When I received the letter from Professor Clinton congratulating me on being nominated as the 30th person to receive the Ava Helen and Linus Pauling Memorial Lectureship for World Peace, I was stunned! After I went to the website and read the names of the 29 others who had given this lecture in years past, I became increasingly filled with a sense of honor, humility and gratitude that I had been chosen to follow in the footsteps of such notable intellectuals and activists as ***John Kenneth Galbraith, William Sloane Coffin, Noam Chomsky, Robert Kennedy Jr., and Grace Lee Boggs, not to mention the 8 Nobel Laureates: ***Linus Pauling, Adolfo Perez Esquivel, Mairead Maguire, Oscar Arias Sanchez, Jose Ramos-Horta, Betty Williams, Rigoberta Menchu, and Jody Williams. And now my name was going to be added to this prestigious list. I started feeling a strong sense of burden and responsibility to live up to the honor that had been given me. What could I possibly tell an audience that would be worthy of this lectureship? Even calling it a “lecture” gave me a sense of responsibility that I have not felt with any other speech or presentation that I have given. Although I enjoy telling people that by serving 20 years on Active Duty in the Navy, I am now able to live off of my military pension and work as a full-time volunteer peace activist, I have only been an “activist” for the past 6 years or so—a relative novice compared to so many others who have dedicated their lives to peace and justice. And so, I went very quickly from feeling elated that I had been chosen to give this lecture, to feeling a bit inadequate and unsure of what to say.
But the more I thought about it, the more I came to realize that perhaps I had been chosen to give this lecture precisely because I was not a big name celebrity, or a Nobel Laureate. Maybe I had been chosen because I am like so many of us—just someone who is outraged by injustice, and plugging along in the trenches, trying to exact change on the issues we believe in. Maybe I could use this opportunity to speak with you, not to “lecture” you, but perhaps to encourage and motivate you to realize the power of our potential as activists. The fact is that you don’t have to be a Nobel Laureate to make a difference. The work of most activists will never be recognized outside of their own communities, but we must remember that the power of activism is about all of us contributing a little. These little contributions, when coupled with the actions of others, multiply in their power exponentially.

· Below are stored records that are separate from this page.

-- ==== Sys2Proof/Laws/KeptChain.lean ====
section
/-! SUPPORT. What every operation of Chain keeps. -/

namespace Sys2Proof.Machine

theorem modHop_kept {z : State} (s : State) (f : Hop → Hop) (hs : Kept z s) :
    Kept z (modHop s f) := by
  unfold modHop
  with_reducible refine kept_set _ ?_ rfl rfl rfl rfl rfl rfl rfl rfl rfl rfl rfl rfl rfl rfl
  exact hs

theorem chainRequest_kept {z : State} (s : State) (op cdw0 cdw1 len : Nat) (data : Bytes) (hs : Kept z s) :
    Kept z (chainRequest s op cdw0 cdw1 len data) := by
  unfold chainRequest
  extract_lets x0 x1 x2 x3
  have h4 : Kept z x2 := by
    unfold x2
    with_reducible refine kept_set _ ?_ rfl rfl rfl rfl rfl rfl rfl rfl rfl rfl rfl rfl rfl rfl
    exact hs
  with_reducible refine kept_ite (fun _ => ?_) (fun _ => ?_)
  · with_reducible apply modHop_kept
    with_reducible refine kept_forEach ?_ ?_
    · exact h4
    · intro v5 v6 h7
      with_reducible apply sbSend_kept
      exact h7
  · with_reducible apply emit_kept
    exact h4

theorem chainStep_kept {z : State} (s : State) (hs : Kept z s) :
    Kept z (chainStep s) := by
  unfold chainStep
  with_reducible refine kept_ite (fun _ => ?_) (fun _ => ?_)
  · with_reducible apply modHop_kept
    exact hs
  · with_reducible refine kept_ite (fun _ => ?_) (fun _ => ?_)
    · extract_lets x0
      with_reducible apply chainRequest_kept
      with_reducible apply modHop_kept
      exact hs
    · with_reducible apply emit_kept
      with_reducible apply modHop_kept
      exact hs

theorem chainBegin_kept {z : State} (s : State) (active : Bool) (hs : Kept z s) :
    Kept z (chainBegin s active) := by
  unfold chainBegin
  with_reducible refine kept_ite (fun _ => ?_) (fun _ => ?_)
  · exact hs
  · with_reducible apply chainStep_kept
    with_reducible apply modHop_kept
    exact hs

theorem chainEnd_kept {z : State} (s : State) (st : FwdState) (code status : Nat) (hs : Kept z s) :
    Kept z (chainEnd s st code status) := by
  unfold chainEnd
  with_reducible apply fwEvent_kept
  with_reducible apply modHop_kept
  exact hs

theorem chainSend_kept {z : State} (s : State) (session next : Nat) (hs : Kept z s) :
    Kept z (chainSend s session next) := by
  unfold chainSend
  with_reducible apply modHop_kept
  exact hs

theorem chainWait_kept {z : State} (s : State) (secs : Nat) (hs : Kept z s) :
    Kept z (chainWait s secs) := by
  unfold chainWait
  with_reducible apply modHop_kept
  exact hs

theorem chainLost_kept {z : State} (s : State) (hs : Kept z s) :
    Kept z (chainLost s) := by
  unfold chainLost
  extract_lets x0 x1
  with_reducible apply modHop_kept
  with_reducible apply chainWait_kept
  with_reducible refine kept_set _ ?_ rfl rfl rfl rfl rfl rfl rfl rfl rfl rfl rfl rfl rfl rfl
  exact hs

theorem sendBlock_kept {z : State} (s : State) (i : Nat) (hs : Kept z s) :
    Kept z (sendBlock s i) := by
  unfold sendBlock
  extract_lets x0
  with_reducible apply chainRequest_kept
  with_reducible apply modHop_kept
  exact hs

theorem execChainForwardBlock_kept {z : State} (t : Nat) (s : State) (hs : Kept z s) :
    KeptStep z (execChainForwardBlock t s) := by
  unfold execChainForwardBlock
  with_reducible refine kept_next ?_
  extract_lets x0
  have h1 : Kept z x0 := by
    unfold x0
    with_reducible apply State.at__kept
    exact hs
  with_reducible refine kept_ite (fun _ => ?_) (fun _ => ?_)
  · with_reducible refine kept_ite (fun _ => ?_) (fun _ => ?_)
    · with_reducible apply sendBlock_kept
      exact h1
    · with_reducible apply chainEnd_kept
      exact h1
  · exact h1

theorem hopStatus_kept {z : State} (s : State) (status : Nat) (hs : Kept z s) :
    Kept z (hopStatus s status) := by
  unfold hopStatus
  with_reducible apply modHop_kept
  exact hs

theorem blockForwarded_kept {z : State} (s : State) (next : Nat) (hs : Kept z s) :
    Kept z (blockForwarded s next) := by
  unfold blockForwarded
  extract_lets x0
  have h1 : Kept z x0 := by
    unfold x0
    with_reducible apply bump_kept
    with_reducible apply modHop_kept
    exact hs
  with_reducible refine kept_ite (fun _ => ?_) (fun _ => ?_)
  · with_reducible apply chainEnd_kept
    exact h1
  · exact h1

theorem execChainReply_kept {z : State} (r : ChainReply) (t : Nat) (s : State) (hs : Kept z s) :
    KeptStep z (execChainReply r t s) := by
  unfold execChainReply
  with_reducible refine kept_next ?_
  extract_lets x0 x1 x2
  have h3 : Kept z x0 := by
    unfold x0
    with_reducible apply State.at__kept
    exact hs
  have h4 : Kept z x2 := by
    unfold x2
    with_reducible apply hopStatus_kept
    exact h3
  with_reducible refine kept_ite (fun _ => ?_) (fun _ => ?_)
  · exact h3
  · split
    · with_reducible refine kept_ite (fun _ => ?_) (fun _ => ?_)
      · with_reducible apply chainSend_kept
        with_reducible apply hopStatus_kept
        exact h3
      · exact h3
    · with_reducible refine kept_ite (fun _ => ?_) (fun _ => ?_)
      · with_reducible apply chainEnd_kept
        with_reducible apply hopStatus_kept
        exact h3
      · exact h3
    · with_reducible refine kept_ite (fun _ => ?_) (fun _ => ?_)
      · with_reducible apply chainRequest_kept
        with_reducible apply hopStatus_kept
        exact h3
      · exact h3
    · with_reducible refine kept_ite (fun _ => ?_) (fun _ => ?_)
      · exact h3
      · with_reducible refine kept_ite (fun _ => ?_) (fun _ => ?_)
        · with_reducible apply chainSend_kept
          with_reducible apply hopStatus_kept
          exact h3
        · with_reducible apply chainWait_kept
          with_reducible apply hopStatus_kept
          exact h3
    · with_reducible apply chainWait_kept
      with_reducible apply hopStatus_kept
      exact h3
    · with_reducible apply chainEnd_kept
      with_reducible apply hopStatus_kept
      exact h3
    · with_reducible apply chainEnd_kept
      with_reducible apply hopStatus_kept
      exact h3
    · with_reducible apply chainEnd_kept
      with_reducible apply hopStatus_kept
      exact h3
    · with_reducible refine kept_ite (fun _ => ?_) (fun _ => ?_)
      · with_reducible apply blockForwarded_kept
        with_reducible apply hopStatus_kept
        exact h3
      · exact h3
    · split
      · exact h3
      · with_reducible refine kept_ite (fun _ => ?_) (fun _ => ?_)
        · with_reducible apply chainEnd_kept
          exact h4
        · exact kept_ite (fun _ => modHop_kept _ _ h4) (fun _ => sendBlock_kept _ _ (modHop_kept _ _ h4))
    · with_reducible refine kept_ite (fun _ => ?_) (fun _ => ?_)
      · exact h3
      · with_reducible apply chainLost_kept
        exact h3

theorem execCutThroughTimeout_kept {z : State} (t : Nat) (s : State) (hs : Kept z s) :
    KeptStep z (execCutThroughTimeout t s) := by
  unfold execCutThroughTimeout
  with_reducible refine kept_next ?_
  extract_lets x0 x1
  have h2 : Kept z x0 := by
    unfold x0
    with_reducible apply State.at__kept
    exact hs
  with_reducible refine kept_ite (fun _ => ?_) (fun _ => ?_)
  · with_reducible apply modHop_kept
    exact h2
  · exact h2

theorem execChainRetryTimer_kept {z : State} (t : Nat) (s : State) (hs : Kept z s) :
    KeptStep z (execChainRetryTimer t s) := by
  unfold execChainRetryTimer
  with_reducible refine kept_next ?_
  extract_lets x0 x1
  have h2 : Kept z x0 := by
    unfold x0
    with_reducible apply State.at__kept
    exact hs
  with_reducible refine kept_ite (fun _ => ?_) (fun _ => ?_)
  · exact h2
  · split
    · with_reducible apply sbSend_kept
      with_reducible apply modHop_kept
      exact h2
    · with_reducible refine kept_ite (fun _ => ?_) (fun _ => ?_)
      · with_reducible apply chainStep_kept
        with_reducible apply modHop_kept
        exact h2
      · exact h2

theorem execChainConnectReply_kept {z : State} (r : CmReply) (t : Nat) (s : State) (hs : Kept z s) :
    KeptStep z (execChainConnectReply r t s) := by
  unfold execChainConnectReply
  with_reducible refine kept_next ?_
  extract_lets x0 x1 x2
  have h3 : Kept z x0 := by
    unfold x0
    with_reducible apply State.at__kept
    exact hs
  have h4 : Kept z x2 := by
    unfold x2
    with_reducible refine kept_set _ ?_ rfl rfl rfl rfl rfl rfl rfl rfl rfl rfl rfl rfl rfl rfl
    exact h3
  with_reducible refine kept_ite (fun _ => ?_) (fun _ => ?_)
  · exact h3
  · split
    · with_reducible apply chainStep_kept
      with_reducible apply emit_kept
      with_reducible apply modHop_kept
      exact h4
    · with_reducible apply chainLost_kept
      exact h3

end Sys2Proof.Machine
end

***“Never doubt that a small group of thoughtful, committed citizens can change the world; indeed, it's the only thing that ever has.” –Margaret Mead
People often ask me how it is that I came from being a career military officer to a peace activist. I explain that I did not join the military for ideological reasons. The fact is that I needed a job, which is the same reason that the vast majority of people join the military. When I joined the Navy in 1980, we were at the height of the “Cold War,” and women were prohibited from filling combat roles. My first four tours were in support of a passive sonar system that detected and tracked Soviet submarines. I was never faced with any crisis of conscience decisions. I never had to shoot at anyone, and I never had anyone shoot at me. I went through my 20-year career not as a gung-ho, pro-military warrior, but rather as a relatively uninformed, indifferent participant in the military machine, just doing my job, which never directly involved killing. That said, my politics and leanings did not match most of my active duty peers. When I was a student at the Naval War College, I wrote papers on the importance of the United Nations, and conflict termination—and I took positions that were not widely supported; yet I never really stood up and questioned our foreign policy or ubiquitous military presence. It was easy to serve from 1980 to 2000 in a very insular way–without questioning, or being challenged, about the morality of what I was doing. Though during my tenure in the military, the U.S. was heavily involved in several Latin American countries, and we went to war against Iraq in 1991, I could not have been further removed from those actions.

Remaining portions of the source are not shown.